** Given entries **
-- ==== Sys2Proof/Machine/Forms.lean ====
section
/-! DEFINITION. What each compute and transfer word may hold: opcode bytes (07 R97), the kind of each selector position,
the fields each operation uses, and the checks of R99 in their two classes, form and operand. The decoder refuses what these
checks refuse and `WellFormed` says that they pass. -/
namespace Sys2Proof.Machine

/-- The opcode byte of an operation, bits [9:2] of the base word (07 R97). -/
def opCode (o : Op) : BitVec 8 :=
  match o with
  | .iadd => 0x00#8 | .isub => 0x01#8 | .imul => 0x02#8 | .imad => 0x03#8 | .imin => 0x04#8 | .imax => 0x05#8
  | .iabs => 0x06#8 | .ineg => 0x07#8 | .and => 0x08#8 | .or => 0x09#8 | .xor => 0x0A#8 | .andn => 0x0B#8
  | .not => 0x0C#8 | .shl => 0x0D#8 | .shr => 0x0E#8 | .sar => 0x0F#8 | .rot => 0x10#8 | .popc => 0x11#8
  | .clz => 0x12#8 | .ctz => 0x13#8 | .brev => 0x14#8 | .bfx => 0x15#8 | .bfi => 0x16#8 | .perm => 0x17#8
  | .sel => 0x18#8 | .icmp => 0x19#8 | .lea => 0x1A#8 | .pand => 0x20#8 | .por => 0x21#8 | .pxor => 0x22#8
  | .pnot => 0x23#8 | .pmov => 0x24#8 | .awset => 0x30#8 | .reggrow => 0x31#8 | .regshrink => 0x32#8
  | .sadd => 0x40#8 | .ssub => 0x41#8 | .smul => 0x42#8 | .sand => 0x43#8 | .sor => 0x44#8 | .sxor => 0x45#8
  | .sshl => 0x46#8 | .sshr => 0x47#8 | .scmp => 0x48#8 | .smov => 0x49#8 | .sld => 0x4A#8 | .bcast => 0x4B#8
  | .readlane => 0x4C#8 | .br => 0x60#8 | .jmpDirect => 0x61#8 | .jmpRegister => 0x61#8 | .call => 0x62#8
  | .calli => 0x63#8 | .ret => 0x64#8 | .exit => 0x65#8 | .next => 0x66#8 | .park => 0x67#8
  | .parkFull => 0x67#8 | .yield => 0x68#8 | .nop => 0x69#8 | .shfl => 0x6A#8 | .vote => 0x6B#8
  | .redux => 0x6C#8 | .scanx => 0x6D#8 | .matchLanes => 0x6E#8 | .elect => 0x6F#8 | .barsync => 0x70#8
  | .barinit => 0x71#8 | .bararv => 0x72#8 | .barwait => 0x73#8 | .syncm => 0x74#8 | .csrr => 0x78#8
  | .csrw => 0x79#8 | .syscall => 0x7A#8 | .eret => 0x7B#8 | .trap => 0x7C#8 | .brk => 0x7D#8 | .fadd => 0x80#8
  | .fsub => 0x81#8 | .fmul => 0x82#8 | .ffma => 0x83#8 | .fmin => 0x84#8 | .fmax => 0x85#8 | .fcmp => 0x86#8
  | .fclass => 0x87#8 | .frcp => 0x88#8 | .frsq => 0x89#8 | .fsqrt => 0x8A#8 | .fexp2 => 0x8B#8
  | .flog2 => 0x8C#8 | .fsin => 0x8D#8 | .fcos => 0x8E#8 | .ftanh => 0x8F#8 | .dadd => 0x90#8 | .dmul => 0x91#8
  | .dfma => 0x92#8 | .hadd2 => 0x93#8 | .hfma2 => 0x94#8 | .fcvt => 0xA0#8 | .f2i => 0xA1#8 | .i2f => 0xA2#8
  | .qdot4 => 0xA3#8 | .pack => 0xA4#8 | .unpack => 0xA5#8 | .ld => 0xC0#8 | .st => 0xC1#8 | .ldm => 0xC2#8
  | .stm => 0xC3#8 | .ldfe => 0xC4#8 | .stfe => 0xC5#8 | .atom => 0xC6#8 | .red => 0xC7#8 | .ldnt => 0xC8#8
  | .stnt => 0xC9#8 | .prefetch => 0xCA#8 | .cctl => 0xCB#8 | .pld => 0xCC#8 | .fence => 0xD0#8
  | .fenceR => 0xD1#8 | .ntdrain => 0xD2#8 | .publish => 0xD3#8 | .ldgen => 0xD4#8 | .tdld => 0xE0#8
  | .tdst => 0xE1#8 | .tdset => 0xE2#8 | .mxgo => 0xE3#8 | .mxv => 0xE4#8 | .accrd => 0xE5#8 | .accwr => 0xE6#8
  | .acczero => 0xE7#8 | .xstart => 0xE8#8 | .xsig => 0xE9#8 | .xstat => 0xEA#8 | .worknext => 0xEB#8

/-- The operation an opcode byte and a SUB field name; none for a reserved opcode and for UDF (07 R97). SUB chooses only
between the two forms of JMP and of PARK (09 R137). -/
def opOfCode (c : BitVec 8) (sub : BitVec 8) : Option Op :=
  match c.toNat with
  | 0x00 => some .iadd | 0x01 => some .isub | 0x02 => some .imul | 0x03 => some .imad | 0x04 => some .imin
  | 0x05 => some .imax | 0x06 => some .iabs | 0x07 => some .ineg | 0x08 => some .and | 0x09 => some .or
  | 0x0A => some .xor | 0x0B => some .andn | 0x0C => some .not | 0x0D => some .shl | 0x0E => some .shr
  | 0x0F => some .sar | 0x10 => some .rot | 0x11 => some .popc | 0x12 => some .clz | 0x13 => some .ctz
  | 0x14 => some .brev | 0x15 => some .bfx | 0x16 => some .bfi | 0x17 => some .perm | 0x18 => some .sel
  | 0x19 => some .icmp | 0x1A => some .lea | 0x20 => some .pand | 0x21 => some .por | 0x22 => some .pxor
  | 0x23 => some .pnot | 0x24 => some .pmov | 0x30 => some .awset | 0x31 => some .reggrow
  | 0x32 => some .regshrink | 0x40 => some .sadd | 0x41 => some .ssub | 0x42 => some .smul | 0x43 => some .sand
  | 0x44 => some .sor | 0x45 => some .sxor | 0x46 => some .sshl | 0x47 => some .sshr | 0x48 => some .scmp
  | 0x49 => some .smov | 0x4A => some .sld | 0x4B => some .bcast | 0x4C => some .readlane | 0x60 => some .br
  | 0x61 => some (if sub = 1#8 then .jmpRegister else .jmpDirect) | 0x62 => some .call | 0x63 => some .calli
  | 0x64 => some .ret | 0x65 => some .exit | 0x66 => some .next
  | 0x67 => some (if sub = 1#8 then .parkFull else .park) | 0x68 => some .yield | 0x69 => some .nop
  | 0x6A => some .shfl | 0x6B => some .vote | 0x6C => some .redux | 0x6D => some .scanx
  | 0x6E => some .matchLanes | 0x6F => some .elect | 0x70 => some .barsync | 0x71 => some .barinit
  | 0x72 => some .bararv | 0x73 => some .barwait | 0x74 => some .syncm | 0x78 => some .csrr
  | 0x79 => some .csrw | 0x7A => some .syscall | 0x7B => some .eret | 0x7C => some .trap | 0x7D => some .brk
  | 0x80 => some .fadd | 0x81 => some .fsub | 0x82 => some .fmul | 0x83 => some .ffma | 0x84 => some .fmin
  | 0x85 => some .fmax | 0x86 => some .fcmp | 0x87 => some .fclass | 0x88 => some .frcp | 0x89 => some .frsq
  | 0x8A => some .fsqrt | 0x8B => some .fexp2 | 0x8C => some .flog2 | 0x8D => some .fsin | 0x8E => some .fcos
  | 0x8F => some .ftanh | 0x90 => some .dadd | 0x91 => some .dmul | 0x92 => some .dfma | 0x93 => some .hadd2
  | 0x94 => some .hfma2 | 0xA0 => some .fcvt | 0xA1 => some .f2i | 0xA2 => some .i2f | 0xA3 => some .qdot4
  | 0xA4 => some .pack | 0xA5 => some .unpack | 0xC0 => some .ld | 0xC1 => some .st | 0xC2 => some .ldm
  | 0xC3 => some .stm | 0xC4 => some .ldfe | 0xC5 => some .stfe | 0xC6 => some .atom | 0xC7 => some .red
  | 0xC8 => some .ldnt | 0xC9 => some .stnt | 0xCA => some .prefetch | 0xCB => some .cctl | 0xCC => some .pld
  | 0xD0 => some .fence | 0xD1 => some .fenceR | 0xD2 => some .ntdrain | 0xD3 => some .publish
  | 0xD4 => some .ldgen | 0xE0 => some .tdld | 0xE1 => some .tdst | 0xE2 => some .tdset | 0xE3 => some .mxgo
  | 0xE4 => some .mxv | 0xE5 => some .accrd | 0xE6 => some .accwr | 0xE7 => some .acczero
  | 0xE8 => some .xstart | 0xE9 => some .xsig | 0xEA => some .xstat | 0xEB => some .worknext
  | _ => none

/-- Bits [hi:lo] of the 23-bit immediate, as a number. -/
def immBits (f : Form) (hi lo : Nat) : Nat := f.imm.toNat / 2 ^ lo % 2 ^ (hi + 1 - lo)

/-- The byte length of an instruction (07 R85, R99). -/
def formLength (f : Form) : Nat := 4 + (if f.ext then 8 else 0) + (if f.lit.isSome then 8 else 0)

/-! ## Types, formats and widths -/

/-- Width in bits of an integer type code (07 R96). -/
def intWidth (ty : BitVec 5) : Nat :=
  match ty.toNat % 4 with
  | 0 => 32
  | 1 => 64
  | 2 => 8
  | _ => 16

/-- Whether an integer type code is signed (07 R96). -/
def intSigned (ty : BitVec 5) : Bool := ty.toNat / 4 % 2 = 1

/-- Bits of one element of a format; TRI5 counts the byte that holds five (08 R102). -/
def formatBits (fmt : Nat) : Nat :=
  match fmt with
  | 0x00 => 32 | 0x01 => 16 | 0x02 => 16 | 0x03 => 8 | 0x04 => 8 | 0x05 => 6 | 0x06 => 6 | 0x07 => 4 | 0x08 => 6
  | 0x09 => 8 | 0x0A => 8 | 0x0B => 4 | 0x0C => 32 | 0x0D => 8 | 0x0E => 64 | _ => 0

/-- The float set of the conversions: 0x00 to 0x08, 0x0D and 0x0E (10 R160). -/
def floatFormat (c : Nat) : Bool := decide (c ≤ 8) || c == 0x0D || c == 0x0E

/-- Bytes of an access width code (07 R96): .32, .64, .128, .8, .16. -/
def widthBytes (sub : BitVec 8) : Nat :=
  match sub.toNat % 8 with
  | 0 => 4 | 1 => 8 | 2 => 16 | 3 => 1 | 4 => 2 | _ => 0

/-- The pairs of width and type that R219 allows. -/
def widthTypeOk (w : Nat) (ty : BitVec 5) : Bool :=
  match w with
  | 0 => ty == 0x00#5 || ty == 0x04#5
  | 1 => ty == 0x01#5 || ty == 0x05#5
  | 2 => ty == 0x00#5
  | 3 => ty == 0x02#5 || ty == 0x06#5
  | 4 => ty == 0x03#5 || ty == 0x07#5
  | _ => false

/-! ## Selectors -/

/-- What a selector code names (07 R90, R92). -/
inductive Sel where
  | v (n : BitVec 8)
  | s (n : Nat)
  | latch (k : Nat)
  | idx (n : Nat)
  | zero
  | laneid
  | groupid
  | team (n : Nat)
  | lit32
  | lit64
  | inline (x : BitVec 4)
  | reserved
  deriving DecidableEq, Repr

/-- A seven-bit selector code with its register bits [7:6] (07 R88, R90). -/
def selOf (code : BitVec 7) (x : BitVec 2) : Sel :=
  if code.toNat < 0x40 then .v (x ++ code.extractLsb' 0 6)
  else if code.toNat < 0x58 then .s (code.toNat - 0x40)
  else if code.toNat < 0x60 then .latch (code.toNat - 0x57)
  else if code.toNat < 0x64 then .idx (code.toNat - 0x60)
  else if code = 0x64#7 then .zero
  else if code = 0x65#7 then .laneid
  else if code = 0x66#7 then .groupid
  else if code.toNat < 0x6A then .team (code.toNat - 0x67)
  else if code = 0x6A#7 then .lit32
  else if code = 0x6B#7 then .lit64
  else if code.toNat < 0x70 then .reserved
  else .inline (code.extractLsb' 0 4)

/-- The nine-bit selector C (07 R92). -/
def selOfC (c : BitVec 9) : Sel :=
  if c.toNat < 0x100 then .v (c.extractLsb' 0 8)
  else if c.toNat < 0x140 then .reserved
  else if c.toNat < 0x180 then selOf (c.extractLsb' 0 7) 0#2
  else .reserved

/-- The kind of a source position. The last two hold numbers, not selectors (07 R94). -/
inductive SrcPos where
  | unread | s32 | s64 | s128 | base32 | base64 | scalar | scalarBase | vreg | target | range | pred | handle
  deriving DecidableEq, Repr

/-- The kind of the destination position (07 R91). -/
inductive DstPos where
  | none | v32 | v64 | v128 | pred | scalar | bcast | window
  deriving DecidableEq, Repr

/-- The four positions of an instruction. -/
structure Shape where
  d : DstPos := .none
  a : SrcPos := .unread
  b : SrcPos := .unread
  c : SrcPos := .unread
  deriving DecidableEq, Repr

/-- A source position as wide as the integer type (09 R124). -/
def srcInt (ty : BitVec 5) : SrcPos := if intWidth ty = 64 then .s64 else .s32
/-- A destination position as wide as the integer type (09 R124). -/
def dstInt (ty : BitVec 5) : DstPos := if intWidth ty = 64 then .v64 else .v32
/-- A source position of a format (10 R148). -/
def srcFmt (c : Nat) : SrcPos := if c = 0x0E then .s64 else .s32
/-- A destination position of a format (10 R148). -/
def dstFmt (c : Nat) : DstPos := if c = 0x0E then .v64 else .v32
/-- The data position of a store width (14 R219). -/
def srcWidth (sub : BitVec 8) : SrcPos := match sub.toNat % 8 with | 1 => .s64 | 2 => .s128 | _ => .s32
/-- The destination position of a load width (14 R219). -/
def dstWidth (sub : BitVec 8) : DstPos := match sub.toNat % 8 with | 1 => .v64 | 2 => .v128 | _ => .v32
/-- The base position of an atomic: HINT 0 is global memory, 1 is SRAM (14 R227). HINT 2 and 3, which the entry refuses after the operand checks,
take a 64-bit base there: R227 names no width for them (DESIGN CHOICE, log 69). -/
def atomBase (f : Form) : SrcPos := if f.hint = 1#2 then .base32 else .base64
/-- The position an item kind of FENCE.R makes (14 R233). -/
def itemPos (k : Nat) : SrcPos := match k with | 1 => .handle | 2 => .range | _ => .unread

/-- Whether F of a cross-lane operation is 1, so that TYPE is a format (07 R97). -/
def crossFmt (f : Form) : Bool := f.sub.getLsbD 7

* * *

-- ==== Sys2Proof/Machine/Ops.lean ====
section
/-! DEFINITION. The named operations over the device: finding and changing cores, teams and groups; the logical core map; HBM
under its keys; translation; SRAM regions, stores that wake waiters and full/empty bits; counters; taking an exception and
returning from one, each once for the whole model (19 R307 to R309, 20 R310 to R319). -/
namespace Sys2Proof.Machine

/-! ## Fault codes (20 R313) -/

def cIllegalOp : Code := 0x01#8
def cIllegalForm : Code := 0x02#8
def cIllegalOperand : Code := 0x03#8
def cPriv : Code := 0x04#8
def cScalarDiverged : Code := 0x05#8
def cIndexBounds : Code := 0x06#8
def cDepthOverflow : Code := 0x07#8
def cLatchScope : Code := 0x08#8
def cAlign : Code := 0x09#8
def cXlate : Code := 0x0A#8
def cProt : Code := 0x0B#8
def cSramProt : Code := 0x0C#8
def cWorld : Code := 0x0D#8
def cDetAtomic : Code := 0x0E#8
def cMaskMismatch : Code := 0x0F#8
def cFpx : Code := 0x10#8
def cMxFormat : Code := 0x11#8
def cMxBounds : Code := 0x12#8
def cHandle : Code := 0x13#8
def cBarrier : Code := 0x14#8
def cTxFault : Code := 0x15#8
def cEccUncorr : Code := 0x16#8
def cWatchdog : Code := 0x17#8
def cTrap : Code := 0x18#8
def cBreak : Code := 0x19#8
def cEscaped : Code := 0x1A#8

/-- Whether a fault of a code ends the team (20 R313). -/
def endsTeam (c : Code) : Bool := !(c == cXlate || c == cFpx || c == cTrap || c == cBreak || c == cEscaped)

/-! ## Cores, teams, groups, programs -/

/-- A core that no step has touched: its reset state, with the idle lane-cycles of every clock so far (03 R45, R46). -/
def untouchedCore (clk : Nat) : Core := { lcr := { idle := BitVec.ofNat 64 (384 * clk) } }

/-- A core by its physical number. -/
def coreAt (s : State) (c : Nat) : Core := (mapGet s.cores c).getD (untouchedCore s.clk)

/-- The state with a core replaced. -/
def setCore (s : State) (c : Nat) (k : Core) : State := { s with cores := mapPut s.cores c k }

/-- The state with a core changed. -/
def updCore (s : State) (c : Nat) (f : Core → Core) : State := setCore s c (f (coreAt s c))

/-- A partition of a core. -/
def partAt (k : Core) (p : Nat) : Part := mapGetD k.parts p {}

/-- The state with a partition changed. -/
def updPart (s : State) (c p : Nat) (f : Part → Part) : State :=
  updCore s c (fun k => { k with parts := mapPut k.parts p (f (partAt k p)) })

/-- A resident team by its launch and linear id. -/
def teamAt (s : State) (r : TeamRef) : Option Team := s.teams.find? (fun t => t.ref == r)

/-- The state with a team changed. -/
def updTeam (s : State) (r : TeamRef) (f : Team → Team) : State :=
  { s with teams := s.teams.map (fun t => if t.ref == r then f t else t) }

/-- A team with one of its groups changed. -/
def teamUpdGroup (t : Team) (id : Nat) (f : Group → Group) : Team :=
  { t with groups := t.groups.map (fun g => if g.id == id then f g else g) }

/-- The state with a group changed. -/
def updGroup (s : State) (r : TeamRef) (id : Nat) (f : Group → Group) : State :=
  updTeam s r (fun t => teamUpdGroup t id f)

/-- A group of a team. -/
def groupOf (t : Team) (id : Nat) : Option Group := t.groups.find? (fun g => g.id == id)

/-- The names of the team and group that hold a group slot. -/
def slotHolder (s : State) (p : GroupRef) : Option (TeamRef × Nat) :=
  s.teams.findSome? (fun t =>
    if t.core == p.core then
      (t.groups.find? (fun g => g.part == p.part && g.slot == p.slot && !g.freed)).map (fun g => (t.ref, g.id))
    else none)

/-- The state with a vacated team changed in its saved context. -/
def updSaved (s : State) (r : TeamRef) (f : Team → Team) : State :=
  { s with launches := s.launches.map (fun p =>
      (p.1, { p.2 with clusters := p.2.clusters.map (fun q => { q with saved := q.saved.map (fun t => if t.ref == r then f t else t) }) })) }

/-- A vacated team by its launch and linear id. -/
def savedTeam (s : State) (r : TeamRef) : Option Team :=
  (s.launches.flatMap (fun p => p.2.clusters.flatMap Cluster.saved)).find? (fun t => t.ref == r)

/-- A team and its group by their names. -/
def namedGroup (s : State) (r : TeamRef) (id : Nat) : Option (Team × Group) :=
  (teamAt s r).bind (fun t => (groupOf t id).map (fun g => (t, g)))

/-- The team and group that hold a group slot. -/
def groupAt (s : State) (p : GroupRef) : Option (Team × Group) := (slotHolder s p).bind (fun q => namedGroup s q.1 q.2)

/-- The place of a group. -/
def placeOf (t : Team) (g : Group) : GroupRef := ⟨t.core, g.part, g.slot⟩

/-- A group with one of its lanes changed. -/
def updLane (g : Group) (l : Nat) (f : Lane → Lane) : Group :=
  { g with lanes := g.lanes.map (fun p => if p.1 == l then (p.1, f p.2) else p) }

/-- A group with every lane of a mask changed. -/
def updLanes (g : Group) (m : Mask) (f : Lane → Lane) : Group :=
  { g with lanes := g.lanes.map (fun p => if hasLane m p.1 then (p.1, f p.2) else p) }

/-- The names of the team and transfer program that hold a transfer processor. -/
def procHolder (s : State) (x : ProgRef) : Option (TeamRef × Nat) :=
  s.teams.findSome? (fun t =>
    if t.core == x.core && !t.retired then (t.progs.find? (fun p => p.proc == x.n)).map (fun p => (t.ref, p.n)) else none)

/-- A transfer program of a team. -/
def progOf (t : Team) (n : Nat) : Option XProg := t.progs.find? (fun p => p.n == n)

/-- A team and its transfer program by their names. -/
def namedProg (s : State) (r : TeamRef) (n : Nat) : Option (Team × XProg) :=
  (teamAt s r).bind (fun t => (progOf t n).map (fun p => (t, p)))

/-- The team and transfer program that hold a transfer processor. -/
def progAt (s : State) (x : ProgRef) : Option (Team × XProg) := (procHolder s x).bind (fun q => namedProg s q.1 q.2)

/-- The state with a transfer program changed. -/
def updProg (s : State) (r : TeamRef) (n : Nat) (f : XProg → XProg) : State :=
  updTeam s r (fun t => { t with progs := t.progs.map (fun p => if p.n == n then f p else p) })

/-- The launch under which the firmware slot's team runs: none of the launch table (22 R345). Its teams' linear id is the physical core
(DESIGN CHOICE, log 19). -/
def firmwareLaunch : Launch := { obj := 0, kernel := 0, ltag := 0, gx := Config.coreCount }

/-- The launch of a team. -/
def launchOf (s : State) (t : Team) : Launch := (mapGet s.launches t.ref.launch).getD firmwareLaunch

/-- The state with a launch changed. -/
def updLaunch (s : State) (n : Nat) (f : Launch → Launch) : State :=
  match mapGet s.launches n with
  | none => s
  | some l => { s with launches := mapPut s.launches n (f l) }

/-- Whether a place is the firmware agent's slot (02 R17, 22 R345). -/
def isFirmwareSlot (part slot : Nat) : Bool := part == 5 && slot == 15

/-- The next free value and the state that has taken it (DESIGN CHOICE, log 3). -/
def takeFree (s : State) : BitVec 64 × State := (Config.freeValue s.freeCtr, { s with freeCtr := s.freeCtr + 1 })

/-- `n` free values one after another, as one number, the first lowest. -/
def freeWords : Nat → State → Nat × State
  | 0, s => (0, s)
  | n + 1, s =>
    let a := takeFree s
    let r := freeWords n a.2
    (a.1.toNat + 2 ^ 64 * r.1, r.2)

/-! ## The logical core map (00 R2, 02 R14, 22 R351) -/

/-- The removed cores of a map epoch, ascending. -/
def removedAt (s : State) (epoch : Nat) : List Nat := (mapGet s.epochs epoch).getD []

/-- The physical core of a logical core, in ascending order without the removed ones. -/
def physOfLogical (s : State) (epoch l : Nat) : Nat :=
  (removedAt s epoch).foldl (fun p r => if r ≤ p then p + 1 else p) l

** What to work on **
Would you please return every line in the listing where "sshl" shows up?

** Completed task **
  | .sshl => 0x46#8 | .sshr => 0x47#8 | .scmp => 0x48#8 | .smov => 0x49#8 | .sld => 0x4A#8 | .bcast => 0x4B#8
  | 0x44 => some .sor | 0x45 => some .sxor | 0x46 => some .sshl | 0x47 => some .sshr | 0x48 => some .scmp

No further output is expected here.